Patel V L, Evans D A, Kaufman D R
Cognitive Studies in Medicine, McGill University, Montreal, Quebec, Canada.
Med Educ. 1990 Mar;24(2):129-36. doi: 10.1111/j.1365-2923.1990.tb02511.x.
This paper reports one of a series of studies conducted to investigate the role of biomedical knowledge in clinical reasoning. It was motivated by findings from our earlier studies that demonstrate that when specific basic science information is provided to medical students prior to solving a clinical case, they are unable to use this information in explaining the patient problem. An experiment was designed to investigate the use of biomedical information in the explanation of a clinical problem without any basic science information (spontaneous explanation) and where basic science information was provided after the clinical case (biomedically primed explanation). The results are discussed in the context of a two-stage model of diagnostic reasoning. The first stage is referred to as data-driven reasoning, and is characterized by the triggering of inferences from observations in the data to hypotheses. The second stage is designated as predictive reasoning, and is characterized by the generation of inferences driven by hypotheses. The results show that, with the exception of final-year medical students, the use of biomedical information interfered with the data-driven reasoning process. However, it did facilitate the process of predictive reasoning by the students. It is proposed that a sound disease classification scheme is necessary before biomedical knowledge can facilitate both data-driven and predictive reasoning during clinical problem-solving.
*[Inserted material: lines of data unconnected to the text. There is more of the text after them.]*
-- ==== Sys2Proof/Machine/Exchange.lean ====
section
/-! DEFINITION. Exchange slots (R279 to R288): the fold over shards, COLL frames, and the result. -/

namespace Sys2Proof.Machine

/-- An exchange entry (Table 11-6). -/
structure Exch where
  tOpen : Int
  slot : Nat
  kind : Nat
  wide : Bool
  nlev : Nat
  shards : Nat
  dst : Nat
  src : Nat
  radices : List Nat
  deriving DecidableEq, Repr

/-- The entry at an offset of section 9. -/
def parseExch (l : List Byte) (o : Nat) : Exch :=
  let w0 := leAt l o 4
  let w4 := leAt l (o + 4) 4
  let w8 := leAt l (o + 8) 4
  { tOpen := signed 16 (field w0 16 16), slot := field w0 0 16, kind := field w4 30 2, wide := Nat.testBit w4 29,
    nlev := field w4 24 4, shards := field w4 0 24, dst := field w8 16 16, src := field w8 0 16,
    radices := (List.range (min 8 (field w4 24 4))).map (fun j => leAt l (o + 12 + 2 * j) 2) }

/-- The exchange schedule of a context. -/
def Ctx.exchs (cx : Ctx) : List Exch := (List.range (cx.exch.length / 32)).map (fun i => parseExch cx.exch (32 * i))

/-- The entry of a slot. -/
def Ctx.exchOf (cx : Ctx) (slot : Nat) : Option Exch := cx.exchs.find? (fun e => e.slot == slot)

/-- The product of the first n radices: shards below one value of level n. -/
def Exch.span (e : Exch) (n : Nat) : Nat := (e.radices.take n).foldl (· * ·) 1

/-- L / N, at least 1. -/
def State.perRank (s : State) (e : Exch) : Nat := max 1 (e.shards / s.clusterSize)

/-- The rank that holds val[lev][i] (R283): the holder of the last shard of its group. -/
def State.holder (s : State) (e : Exch) (lev i : Nat) : Nat := ((i + 1) * e.span lev - 1) / s.perRank e

/-- This module's rank (R268). -/
def State.rank (s : State) : Nat := s.devid.getD 0 - s.setting 0x0101

/-- Elements of one shard: E. -/
def Ctx.exchElems (cx : Ctx) (e : Exch) : Nat := (cx.desc e.dst).count

/-- Chunks of a slot. -/
def Ctx.chunks (cx : Ctx) (e : Exch) : Nat := (cx.exchElems e + 2047) / 2048

/-- Elements of a chunk. -/
def Ctx.chunkLen (cx : Ctx) (e : Exch) (c : Nat) : Nat := min 2048 (cx.exchElems e - 2048 * c)

/-- Lists of 64 or fewer. -/
def blocksOf : Nat → List W32 → List (List W32)
  | 0, _ => []
  | n + 1, l => if l.isEmpty then [] else l.take 64 :: blocksOf n (l.drop 64)

/-- The encoding of a block as it travels (Table 11-7): SB16 under R26 in narrow mode, FP32 in wide mode. -/
def encodeBlock (wide : Bool) (l : List W32) : List Byte :=
  if wide then l.flatMap (fun v => leBytes 4 v.toNat)
  else
    let r := sbEncode (l.map (fun v => some (val32 v)))
    r.2.1.flatMap (fun q => leBytes 2 q) ++ leBytes 1 r.1

/-- The values of an encoded block, and the flags that decoding them raises (R27). -/
def decodeBlock (wide : Bool) (b : List Byte) : List W32 × W32 :=
  if wide then ((List.range 64).map (fun i => BitVec.ofNat 32 (leAt b (4 * i) 4)), 0)
  else
    let l := (List.range 64).map (fun i => sbDecode (leAt b (2 * i) 2) (leAt b 128 1))
    (l.map (fun p => p.1), l.foldl (fun f p => f ||| p.2) 0)

/-- The blocks of the values of a chunk. -/
def encodeChunk (wide : Bool) (l : List W32) : List (List Byte) := (blocksOf 32 l).map (encodeBlock wide)

/-- The n values of the blocks of a chunk, and the flags that decoding raises. -/
def decodeChunk (wide : Bool) (n : Nat) (bs : List (List Byte)) : List W32 × W32 :=
  let l := bs.map (decodeBlock wide)
  ((l.flatMap (fun p => p.1)).take n, l.foldl (fun f p => f ||| p.2) 0)

/-- q of R282 over the values of a chunk: encoded, then decoded. -/
def quantise (wide : Bool) (l : List W32) : List W32 := (decodeChunk wide l.length (encodeChunk wide l)).1

/-! ## Memory of a slot -/

/-- The place that a slot's descriptors lie in: the firebox of logical tile 0 where the space is not DVA (log 31). -/
def State.exUnit (s : State) : Nat := s.unitOf 0

/-- Element x of shard j of the source, as FP32; the outermost index is the shard's place in this rank. -/
def State.srcElem (s : State) (cx : Ctx) (e : Exch) (j x : Nat) : W32 :=
  let d := cx.desc e.src
  let inner := d.extents.dropLast
  let t := tupleOf inner x ++ [j % s.perRank e]
  BitVec.ofNat 32 (s.readElem s.exUnit s.sched.ctx d t).1

/-- The values of a chunk of shard j, encoded: val[0][j]. -/
def State.level0 (s : State) (cx : Ctx) (e : Exch) (c j : Nat) : List (List Byte) :=
  encodeChunk e.wide ((List.range (cx.chunkLen e c)).map (fun i => s.srcElem cx e j (2048 * c + i)))

/-- The source tuples of a chunk of shard j. -/
def State.srcTuples (s : State) (cx : Ctx) (e : Exch) (c j : Nat) : List (List Nat) :=
  (List.range (cx.chunkLen e c)).map (fun i => tupleOf (cx.desc e.src).extents.dropLast (2048 * c + i) ++ [j % s.perRank e])

/-- The destination tuples of a chunk. -/
def Ctx.dstTuples (cx : Ctx) (e : Exch) (c : Nat) : List (List Nat) :=
  (List.range (cx.chunkLen e c)).map (fun i => tupleOf (cx.desc e.dst).extents (2048 * c + i))

/-- The address of an FP32 element: alone, or at its position in a block (R148). -/
def Desc.elemAt (d : Desc) (t : List Nat) : Nat := let p := d.place t; if p.single then p.unit else p.unit + 4 * p.pos

/-- The access of the exchange to an element, by the conditions of R193 on its page map entry; a write touches its whole block
(R153). Uncorrectable lines give code 4 to a read (R199, R206); a moving page and a retraining window hold it (R202, R204, R205). -/
def State.exAccess (s : State) (d : Desc) (t : List Nat) (write : Bool) : Access :=
  let p := d.place t
  let a := if write then p.unit else d.elemAt t
  let n := if write then p.unitBytes else 4
  let c := s.sched.ctx
  let e := s.pentry c (a / pageBytes)
  let f := if s.groupFails c (a / pageBytes / 8) then 3 else s.entryFault c e false write
  if d.space ≠ 0 then .go 0 0
  else if f ≠ 0 then .fault f
  else if eMov e then .hold
  else if s.spanHeld (eTier e) (eFrame e) (a % pageBytes) n then .wait
  else if !write && s.spanBad (eTier e) (eFrame e) (a % pageBytes) n then .fault 4
  else .go (eTier e) (eFrame e)

/-- The pages that are not present served before the exchange uses them (R187, R188). -/
def State.exServe (s : State) (d : Desc) (ts : List (List Nat)) (write : Bool) : State :=
  ts.foldl (fun s t => if s.exAccess d t write = .fault 2 then (s.serveAbsent s.sched.ctx (d.elemAt t / pageBytes)).getD s else s) s

/-- An access of the exchange that code 3 or 4 stops: FAIL is raised for the step, which abandons the slot (log 139); firmware counts a
page map fault (R193), a page map line lost in both copies is a module fault, and an uncorrectable line is marked (R199). -/
def State.exFail (s : State) (d : Desc) (t : List Nat) (code : Nat) : State :=
  let p := d.elemAt t / pageBytes
  let c := s.sched.ctx
  let e := s.pentry c p
  if s.sched.failStep.isSome then s
  else if code = 4 then
    let l := (eTier e, eFrame e * 1024 + d.elemAt t % pageBytes / 64)
    ({ s with mem := { s.mem with poison := if s.mem.poison.contains l || eTier e == 2 then s.mem.poison else s.mem.poison ++ [l] } } : State).raiseFail
  else if s.groupFails c (p / 8) then (s.moduleFault (0x130 + s.pmFrame c (p / 8) false % 16)).raiseFail
  else if s.entryBad c e then ({ s with mem := { s.mem with pmFaults := s.mem.pmFaults + 1 } } : State).raiseFail
  else s.raiseFail

/-- The accesses of the exchange to the elements of some tuples: whether they all proceed, with absent pages served; an access that is
held, or whose page cannot be served, waits. -/
def State.exReach (s : State) (d : Desc) (ts : List (List Nat)) (write : Bool) : State × Bool :=
  let s1 := s.exServe d ts write
  match ts.findSome? (fun t => match s1.exAccess d t write with | .go _ _ => none | x => some (x, t)) with
  | none => (s1, true)
  | some (.fault k, t) => (if k = 2 then s1 else s1.exFail d t k, false)
  | some _ => (s1, false)

/-- The flags of R27 that the exchange raises, in logical tile 0 as its NF (log 123). -/
def State.raiseEx (s : State) (f : W32) : State := if f = 0 then s else s.setLtile 0 ((s.ltile 0).raise f)

/-- The positions of a block that no tuple reaches, written with zeros beside its elements (R153). -/
def State.padBlock (s : State) (d : Desc) (t : List Nat) : State :=
  (d.unitTuples t).zipIdx.foldl (fun s o =>
    if o.1.isNone then s.spaceWrite s.exUnit s.sched.ctx d.space ((d.place t).unit + 4 * o.2) (leBytes 4 0) else s) s

/-- One tuple for each block that the tuples lie in; none where each element lies alone. -/
def Desc.blockTuples (d : Desc) (ts : List (List Nat)) : List (List Nat) :=
  if d.layout = 1 then ts.foldl (fun l t => if l.any (fun q => (d.place q).unit == (d.place t).unit) then l else l ++ [t]) [] else []

/-- Elements of the destination written from element x on, blocks whole (R153); a non-finite one sets NF of logical tile 0 (R281). -/
def State.writeDst (s : State) (cx : Ctx) (e : Exch) (x : Nat) (vals : List W32) : State :=
  let d := cx.desc e.dst
  let ts := (List.range vals.length).map (fun i => tupleOf d.extents (x + i))
  let s0 := (List.zip ts vals).foldl (fun s v =>
    s.spaceWrite s.exUnit s.sched.ctx d.space (d.elemAt v.1) (leBytes 4 v.2.toNat)) s
  let s1 := (d.blockTuples ts).foldl (fun s t => s.padBlock d t) s0
  if vals.any (fun v => !(val32 v).isFin) then s1.setLtile 0 ((s1.ltile 0).raise fNF) else s1

/-! ## Frames (R285, R286) -/

/-- U: the payload limit of a frame. -/
def State.uadLimit (s : State) : Nat := s.setting 0x0140 - (if s.ip6 then 40 else 20) - 36

/-- Bytes of a block. -/
def blockBytes (wide : Bool) : Nat := if wide then 256 else 129

/-- The COLL frames of one chunk, n at most, from block `first` on. -/
def State.sendChunkFrom (s : State) (e : Exch) (dst : Nat) (h : Nat × Nat × Nat × Nat) : Nat → Nat → List (List Byte) → State
  | 0, _, _ => s
  | n + 1, first, bs =>
    if bs.isEmpty then s
    else
      let k := max 1 (min (32 - first) ((s.uadLimit - 16) / blockBytes e.wide))
      let now := bs.take k
      let p := beBytes 2 e.slot ++ beBytes 2 0 ++ beBytes 4 h.1 ++ beBytes 4 (2 ^ 31 * h.2.1 + 2 ^ 24 * h.2.2.1 + h.2.2.2) ++
        beBytes 4 (2 ^ 16 * now.length + 2 ^ 15 * bnat e.wide + first) ++ now.flatten
      (s.sendRel dst 2 (s.sched.base.toNat % 65536) p).sendChunkFrom e dst h n (first + k) (bs.drop k)

/-- The blocks of a chunk sent to a rank: chunk, PH, LEV, POS (Table 11-7). -/
def State.sendChunk (s : State) (e : Exch) (toRank chunk ph lev pos : Nat) (bs : List (List Byte)) : State :=
  s.sendChunkFrom e (s.setting 0x0101 + toRank) (chunk, ph, lev, pos) 32 0 bs

/-! ## The fold -/

/-- The slot record. -/
def State.slotOf (s : State) (n : Nat) : ExSlot := tget { isOpen := false } s.net.slots n

/-- The slot record replaced; SLOT_BUSY shows an open slot. -/
def State.setSlotOf (s : State) (n : Nat) (v : ExSlot) : State :=
  let s1 : State := { s with net := { s.net with slots := tset s.net.slots n v } }
  if s1.net.slots.any (fun p => p.2.isOpen) then s1.orIo 0x2004 8 else s1.andnIo 0x2004 8

/-- A key's entry in an association list of values. -/
def valAt (l : List ((Nat × Nat × Nat) × List (List Byte))) (k : Nat × Nat × Nat) : Option (List (List Byte)) :=
  (l.find? (fun p => p.1 == k)).map (fun p => p.2)

/-- The blocks of the held frames of a chunk, where every block has come. -/
def heldChunk (sl : ExSlot) (len chunk : Nat) (result : Bool) (lev pos : Nat) : Option (List (List Byte)) :=
  let fs := sl.held.filter (fun r => r.chunk == chunk && r.result == result && r.lev == lev && r.pos == pos)
  let bs := (List.range ((len + 63) / 64)).map (fun b => match fs.find? (fun r => decide (r.first ≤ b ∧ b < r.first + r.blocks.length)) with
    | some r => r.blocks[b - r.first]?
    | none => none)
  if bs.all (fun b => b.isSome) then some (bs.filterMap id) else none

/-- The chain of ranks that the result of a group takes (R283): the holder of its last member, then those of members 0 to
g − 2. -/
def State.chain (s : State) (e : Exch) (lev grp : Nat) : List Nat :=
  let g := nth 1 e.radices (lev - 1)
  s.holder e (lev - 1) (grp * g + g - 1) :: (List.range (g - 1)).map (fun m => s.holder e (lev - 1) (grp * g + m))

/-- Whether a rank holds a value of a level, and so has the result before that level's groups are served. -/
def State.holdsLevel (s : State) (e : Exch) (lev r : Nat) : Bool :=
  (List.range (e.shards / max 1 (e.span lev))).any (fun i => s.holder e lev i == r)

/-- The ranks that a rank sends the result to, in order: level k down to 1, along each chain; no rank receives it twice. -/
def State.resultTargets (s : State) (e : Exch) (me : Nat) : List Nat :=
  ((List.range e.nlev).reverse.flatMap (fun l =>
    let lev := l + 1
    (List.range (e.shards / max 1 (e.span lev))).flatMap (fun grp =>
      let c := s.chain e lev grp
      (List.zip c c.tail).filterMap (fun p =>
        if p.1 = me ∧ p.2 ≠ me ∧ !s.holdsLevel e lev p.2 then some p.2 else none)))).eraseDups

/-- The result of a chunk is here: it is written, once its pages may be, and its blocks are sent on as they came; the slot completes with
its last chunk. -/
def State.takeResult (s : State) (cx : Ctx) (e : Exch) (chunk : Nat) (bs : List (List Byte)) : State :=
  let sl := s.slotOf e.slot
  let g := s.exReach (cx.desc e.dst) (cx.dstTuples e chunk) true
  if sl.results.any (fun r => r.1 == chunk) then s
  else if !g.2 then g.1
  else
    let v := decodeChunk e.wide (cx.chunkLen e chunk) bs
    let rs := sl.results ++ [(chunk, bs)]
    let full := decide (cx.chunks e ≤ rs.length)
    let s1 := (g.1.writeDst cx e (2048 * chunk) v.1).raiseEx v.2
    let s2 := s1.setSlotOf e.slot { sl with results := rs, complete := full, isOpen := !full }
    (s2.resultTargets e s2.rank).foldl (fun s r => s.sendChunk e r chunk 1 0 0 bs) s2

/-- The result of a chunk taken where it lies here: the value of level k, or the held frames that bring it. -/
def State.finishChunk (s : State) (cx : Ctx) (e : Exch) (chunk : Nat) : State :=
  let sl := s.slotOf e.slot
  match valAt sl.vals (chunk, e.nlev, 0) with
  | some bs => s.takeResult cx e chunk bs
  | none => match heldChunk sl (cx.chunkLen e chunk) chunk true 0 0 with
    | some bs => if decide (chunk < cx.chunks e) && sl.isOpen then s.takeResult cx e chunk bs else s
    | none => s
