/-- FLWR. -/
def execFlwr (t : BitVec 8) (w : GrateWord) (s : State) : Host.Outcome State Fault Refusal :=
  ok (s.grate t (fun e tl => gFlwr e tl (flueWord w tl)))

/-- LDS. -/
def execLds (t : BitVec 8) (w : GrateWord) (s : State) : Host.Outcome State Fault Refusal :=
  ok (s.grate t (fun _ tl => gLds tl w))

/-- STS. -/
def execSts (t : BitVec 8) (w : GrateWord) (s : State) : Host.Outcome State Fault Refusal :=
  ok (s.grate t (fun e tl => gSts e tl w))

/-- ASHWAIT. -/
def execAshwait (t : BitVec 8) (_w : GrateWord) (s : State) : Host.Outcome State Fault Refusal :=
  ok (s.grate t (fun _ tl => gAshWait tl))

/-- ASHRD (R98, R100, R101). -/
def execAshrd (t : BitVec 8) (w : GrateWord) (s : State) : Host.Outcome State Fault Refusal :=
  ok (s.gratePlain t (fun tl => gAshRd tl w))

/-- ASHHDR. -/
def execAshhdr (t : BitVec 8) (w : GrateWord) (s : State) : Host.Outcome State Fault Refusal :=
  ok (s.grate t (fun e tl => gAshHdr e tl w))

/-- ASHPOP. -/
def execAshpop (t : BitVec 8) (_w : GrateWord) (s : State) : Host.Outcome State Fault Refusal :=
  ok (s.gratePlain t (fun tl => gAshPop tl))

/-- VADD. -/
def execVadd (t : BitVec 8) (w : GrateWord) (s : State) : Host.Outcome State Fault Refusal :=
  ok (s.grateAlu t w (wideOf w) (fun tl => gFloat (fun rm a b _ => addNum rm a b) tl w))

/-- VSUB. -/
def execVsub (t : BitVec 8) (w : GrateWord) (s : State) : Host.Outcome State Fault Refusal :=
  ok (s.grateAlu t w (wideOf w) (fun tl => gFloat (fun rm a b _ => addNum rm a b.neg) tl w))

/-- VMUL. -/
def execVmul (t : BitVec 8) (w : GrateWord) (s : State) : Host.Outcome State Fault Refusal :=
  ok (s.grateAlu t w (wideOf w) (fun tl => gFloat (fun _ a b _ => mulNum a b) tl w))

/-- VFMA. -/
def execVfma (t : BitVec 8) (w : GrateWord) (s : State) : Host.Outcome State Fault Refusal :=
  ok (s.grateAlu t w (wideOf w) (fun tl => gFloat (fun rm a b c => fmaNum rm a b c) tl w))

/-- VFMS. -/
def execVfms (t : BitVec 8) (w : GrateWord) (s : State) : Host.Outcome State Fault Refusal :=
  ok (s.grateAlu t w (wideOf w) (fun tl => gFloat (fun rm a b c => fmaNum rm a b c.neg) tl w))

/-- VFNMA. -/
def execVfnma (t : BitVec 8) (w : GrateWord) (s : State) : Host.Outcome State Fault Refusal :=
  ok (s.grateAlu t w (wideOf w) (fun tl => gFloat (fun rm a b c => fmaNum rm a.neg b c) tl w))

/-- VMIN (R30, R31). -/
def execVmin (t : BitVec 8) (w : GrateWord) (s : State) : Host.Outcome State Fault Refusal :=
  ok (s.grateAlu t w (wideOf w) (fun tl => gFloat (fun _ a b _ => minNum a b) tl w))

/-- VMAX (R30, R31). -/
def execVmax (t : BitVec 8) (w : GrateWord) (s : State) : Host.Outcome State Fault Refusal :=
  ok (s.grateAlu t w (wideOf w) (fun tl => gFloat (fun _ a b _ => maxNum a b) tl w))

/-- VABS. -/
def execVabs (t : BitVec 8) (w : GrateWord) (s : State) : Host.Outcome State Fault Refusal :=
  ok (s.grateAlu t w (wideOf w) (fun tl => gSign Num.abs tl w))

/-- VNEG. -/
def execVneg (t : BitVec 8) (w : GrateWord) (s : State) : Host.Outcome State Fault Refusal :=
  ok (s.grateAlu t w (wideOf w) (fun tl => gSign Num.neg tl w))

/-- VCLAMP. -/
def execVclamp (t : BitVec 8) (w : GrateWord) (s : State) : Host.Outcome State Fault Refusal :=
  ok (s.grateAlu t w (wideOf w) (fun tl => gClamp tl w))

/-- VLERP. -/
def execVlerp (t : BitVec 8) (w : GrateWord) (s : State) : Host.Outcome State Fault Refusal :=
  ok (s.grateAlu t w (wideOf w) (fun tl => gLerp tl w))

/-- VIADD. -/
def execViadd (t : BitVec 8) (w : GrateWord) (s : State) : Host.Outcome State Fault Refusal :=
  ok (s.grateAlu t w (laneWidth w.fmt) (fun tl => gBits (fun _ a b => a + b) tl w))

/-- VISUB. -/
def execVisub (t : BitVec 8) (w : GrateWord) (s : State) : Host.Outcome State Fault Refusal :=
  ok (s.grateAlu t w (laneWidth w.fmt) (fun tl => gBits (fun k a b => a + 2 ^ k - b) tl w))

/-- VIMUL. -/
def execVimul (t : BitVec 8) (w : GrateWord) (s : State) : Host.Outcome State Fault Refusal :=
  ok (s.grateAlu t w (laneWidth w.fmt) (fun tl => gBits (fun _ a b => a * b) tl w))

/-- VAND. -/
def execVand (t : BitVec 8) (w : GrateWord) (s : State) : Host.Outcome State Fault Refusal :=
  ok (s.grateAlu t w (laneWidth w.fmt) (fun tl => gBits (fun _ a b => a &&& b) tl w))

/-- VOR. -/
def execVor (t : BitVec 8) (w : GrateWord) (s : State) : Host.Outcome State Fault Refusal :=
  ok (s.grateAlu t w (laneWidth w.fmt) (fun tl => gBits (fun _ a b => a ||| b) tl w))

/-- VXOR. -/
def execVxor (t : BitVec 8) (w : GrateWord) (s : State) : Host.Outcome State Fault Refusal :=
  ok (s.grateAlu t w (laneWidth w.fmt) (fun tl => gBits (fun _ a b => a ^^^ b) tl w))

/-- VSHL. -/
def execVshl (t : BitVec 8) (w : GrateWord) (s : State) : Host.Outcome State Fault Refusal :=
  ok (s.grateAlu t w (laneWidth w.fmt) (fun tl => gBits (fun _ a _ => a * 2 ^ (w.imm.toNat % 32)) tl w))

/-- VSHR. -/
def execVshr (t : BitVec 8) (w : GrateWord) (s : State) : Host.Outcome State Fault Refusal :=
  ok (s.grateAlu t w (laneWidth w.fmt) (fun tl => gBits (fun _ a _ => a / 2 ^ (w.imm.toNat % 32)) tl w))

/-- VSRA. -/
def execVsra (t : BitVec 8) (w : GrateWord) (s : State) : Host.Outcome State Fault Refusal :=
  ok (s.grateAlu t w (laneWidth w.fmt) (fun tl => gBits (fun k a _ => sraLane k a (w.imm.toNat % 32)) tl w))

/-- VCMPEQ. -/
def execVcmpeq (t : BitVec 8) (w : GrateWord) (s : State) : Host.Outcome State Fault Refusal :=
  ok (s.grateAlu t w (laneWidth w.fmt) (fun tl => gCompare eqNum tl w))

/-- VCMPNE: true with a NaN (R30). -/
def execVcmpne (t : BitVec 8) (w : GrateWord) (s : State) : Host.Outcome State Fault Refusal :=
  ok (s.grateAlu t w (laneWidth w.fmt) (fun tl => gCompare (fun a b => !eqNum a b) tl w))

/-- VCMPLT. -/
def execVcmplt (t : BitVec 8) (w : GrateWord) (s : State) : Host.Outcome State Fault Refusal :=
  ok (s.grateAlu t w (laneWidth w.fmt) (fun tl => gCompare ltNum tl w))

/-- VCMPLE. -/
def execVcmple (t : BitVec 8) (w : GrateWord) (s : State) : Host.Outcome State Fault Refusal :=
  ok (s.grateAlu t w (laneWidth w.fmt) (fun tl => gCompare leNum tl w))

/-- VCLASS. -/
def execVclass (t : BitVec 8) (w : GrateWord) (s : State) : Host.Outcome State Fault Refusal :=
  ok (s.grateAlu t w (laneWidth w.fmt) (fun tl => gClass tl w))

/-- VSEL. -/
def execVsel (t : BitVec 8) (w : GrateWord) (s : State) : Host.Outcome State Fault Refusal :=
  ok (s.grateAlu t w (laneWidth w.fmt) (fun tl => gSel tl w))

/-- MAND. -/
def execMand (t : BitVec 8) (w : GrateWord) (s : State) : Host.Outcome State Fault Refusal :=
  ok (s.grateAlu t w 8 (fun tl => gMask (fun a b => a && b) tl w))

/-- MOR. -/
def execMor (t : BitVec 8) (w : GrateWord) (s : State) : Host.Outcome State Fault Refusal :=
  ok (s.grateAlu t w 8 (fun tl => gMask (fun a b => a || b) tl w))

/-- MXOR. -/
def execMxor (t : BitVec 8) (w : GrateWord) (s : State) : Host.Outcome State Fault Refusal :=
  ok (s.grateAlu t w 8 (fun tl => gMask (fun a b => a != b) tl w))

/-- MNOT. -/
def execMnot (t : BitVec 8) (w : GrateWord) (s : State) : Host.Outcome State Fault Refusal :=
  ok (s.grateAlu t w 8 (fun tl => gMask (fun a _ => !a) tl w))

/-- MPOP. -/
def execMpop (t : BitVec 8) (w : GrateWord) (s : State) : Host.Outcome State Fault Refusal :=
  ok (s.grateAlu t w 8 (fun tl => gPop tl w))

/-- MPREFIX. -/
def execMprefix (t : BitVec 8) (w : GrateWord) (s : State) : Host.Outcome State Fault Refusal :=
  ok (s.grateAlu t w 8 (fun tl => gPrefix tl w))

/-- VPERM (R93). -/
def execVperm (t : BitVec 8) (w : GrateWord) (s : State) : Host.Outcome State Fault Refusal :=
  ok (s.grate t (fun _ tl => gVperm tl w))

/-- VBCL (R93). -/
def execVbcl (t : BitVec 8) (w : GrateWord) (s : State) : Host.Outcome State Fault Refusal :=
  ok (s.grate t (fun _ tl => gVbcl tl w))

/-- VROT. -/
def execVrot (t : BitVec 8) (w : GrateWord) (s : State) : Host.Outcome State Fault Refusal :=
  ok (s.grate t (fun _ tl => gVrot tl w))

/-- VSLUP (R93). -/
def execVslup (t : BitVec 8) (w : GrateWord) (s : State) : Host.Outcome State Fault Refusal :=
  ok (s.grate t (fun _ tl => gVslup tl w))

/-- VSLDN (R93). -/
def execVsldn (t : BitVec 8) (w : GrateWord) (s : State) : Host.Outcome State Fault Refusal :=
  ok (s.grate t (fun _ tl => gVsldn tl w))

/-- VZIP. -/
def execVzip (t : BitVec 8) (w : GrateWord) (s : State) : Host.Outcome State Fault Refusal :=
  ok (s.gratePlain t (fun tl => gVzip tl w))

/-- VUNZIP. -/
def execVunzip (t : BitVec 8) (w : GrateWord) (s : State) : Host.Outcome State Fault Refusal :=
  ok (s.gratePlain t (fun tl => gVunzip tl w))

/-- VCMPR. -/
def execVcmpr (t : BitVec 8) (w : GrateWord) (s : State) : Host.Outcome State Fault Refusal :=
  ok (s.gratePlain t (fun tl => gVcmpr tl w))

/-- VRSUM (R91). -/
def execVrsum (t : BitVec 8) (w : GrateWord) (s : State) : Host.Outcome State Fault Refusal :=
  ok (s.gratePlain t (fun tl => gReduce id add32 tl w))

/-- VRMAX (R91). -/
def execVrmax (t : BitVec 8) (w : GrateWord) (s : State) : Host.Outcome State Fault Refusal :=
  ok (s.gratePlain t (fun tl => gReduce id max32 tl w))

/-- VRMIN (R91). -/
def execVrmin (t : BitVec 8) (w : GrateWord) (s : State) : Host.Outcome State Fault Refusal :=
  ok (s.gratePlain t (fun tl => gReduce id min32 tl w))

/-- VRAMAX (R91). -/
def execVramax (t : BitVec 8) (w : GrateWord) (s : State) : Host.Outcome State Fault Refusal :=
  ok (s.gratePlain t (fun tl => gReduce Num.abs max32 tl w))

/-- VRARGMAX (R92). -/
def execVrargmax (t : BitVec 8) (w : GrateWord) (s : State) : Host.Outcome State Fault Refusal :=
  ok (s.gratePlain t (fun tl => gArgMax tl w))

/-- VSCANLR (R95). -/
def execVscanlr (t : BitVec 8) (w : GrateWord) (s : State) : Host.Outcome State Fault Refusal :=
  ok (s.gratePlain t (fun tl => gScan true false tl w))

/-- VSCANSUM (R95). -/
def execVscansum (t : BitVec 8) (w : GrateWord) (s : State) : Host.Outcome State Fault Refusal :=
  ok (s.gratePlain t (fun tl => gScan false false tl w))

/-- VSCANMAX (R95). -/
def execVscanmax (t : BitVec 8) (w : GrateWord) (s : State) : Host.Outcome State Fault Refusal :=
  ok (s.gratePlain t (fun tl => gScan false true tl w))

/-- VGATE. -/
def execVgate (t : BitVec 8) (w : GrateWord) (s : State) : Host.Outcome State Fault Refusal :=
  ok (s.grate t (fun e tl => { t := gGate false e tl w, sfu := tl.activeLanes w (wideOf w) }))

/-- VGATEA. -/
def execVgatea (t : BitVec 8) (w : GrateWord) (s : State) : Host.Outcome State Fault Refusal :=
  ok (s.grate t (fun e tl => { t := gGate true e tl w, sfu := tl.activeLanes w (wideOf w) }))

/-- VCVT (R32, R33, R39, R96). -/
def execVcvt (t : BitVec 8) (w : GrateWord) (s : State) : Host.Outcome State Fault Refusal :=
  ok (s.grate t (fun e tl => { t := gCvt e tl w, lanes := tl.activeLanes w (wideOf w) }))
本文报告了一系列旨在研究生物医学知识在临床推理中作用的研究之一。其动机源于我们早期研究的结果,这些结果表明,当在解决临床病例之前向医学生提供特定的基础科学信息时,他们无法利用这些信息来解释患者的问题。设计了一项实验,以研究在没有任何基础科学信息的情况下(自发解释)以及在临床病例之后提供基础科学信息的情况下(生物医学启动解释)生物医学信息在解释临床问题中的使用情况。在诊断推理的两阶段模型的背景下讨论了结果。第一阶段称为数据驱动推理,其特征是从数据中的观察结果触发到假设的推理。第二阶段称为预测推理,其特征是由假设驱动的推理生成。结果表明,除了即将毕业的医学生外,生物医学信息的使用干扰了数据驱动的推理过程。然而,它确实促进了学生的预测推理过程。有人提出,在生物医学知识能够促进临床问题解决过程中的数据驱动和预测推理之前,一个完善的疾病分类方案是必要的。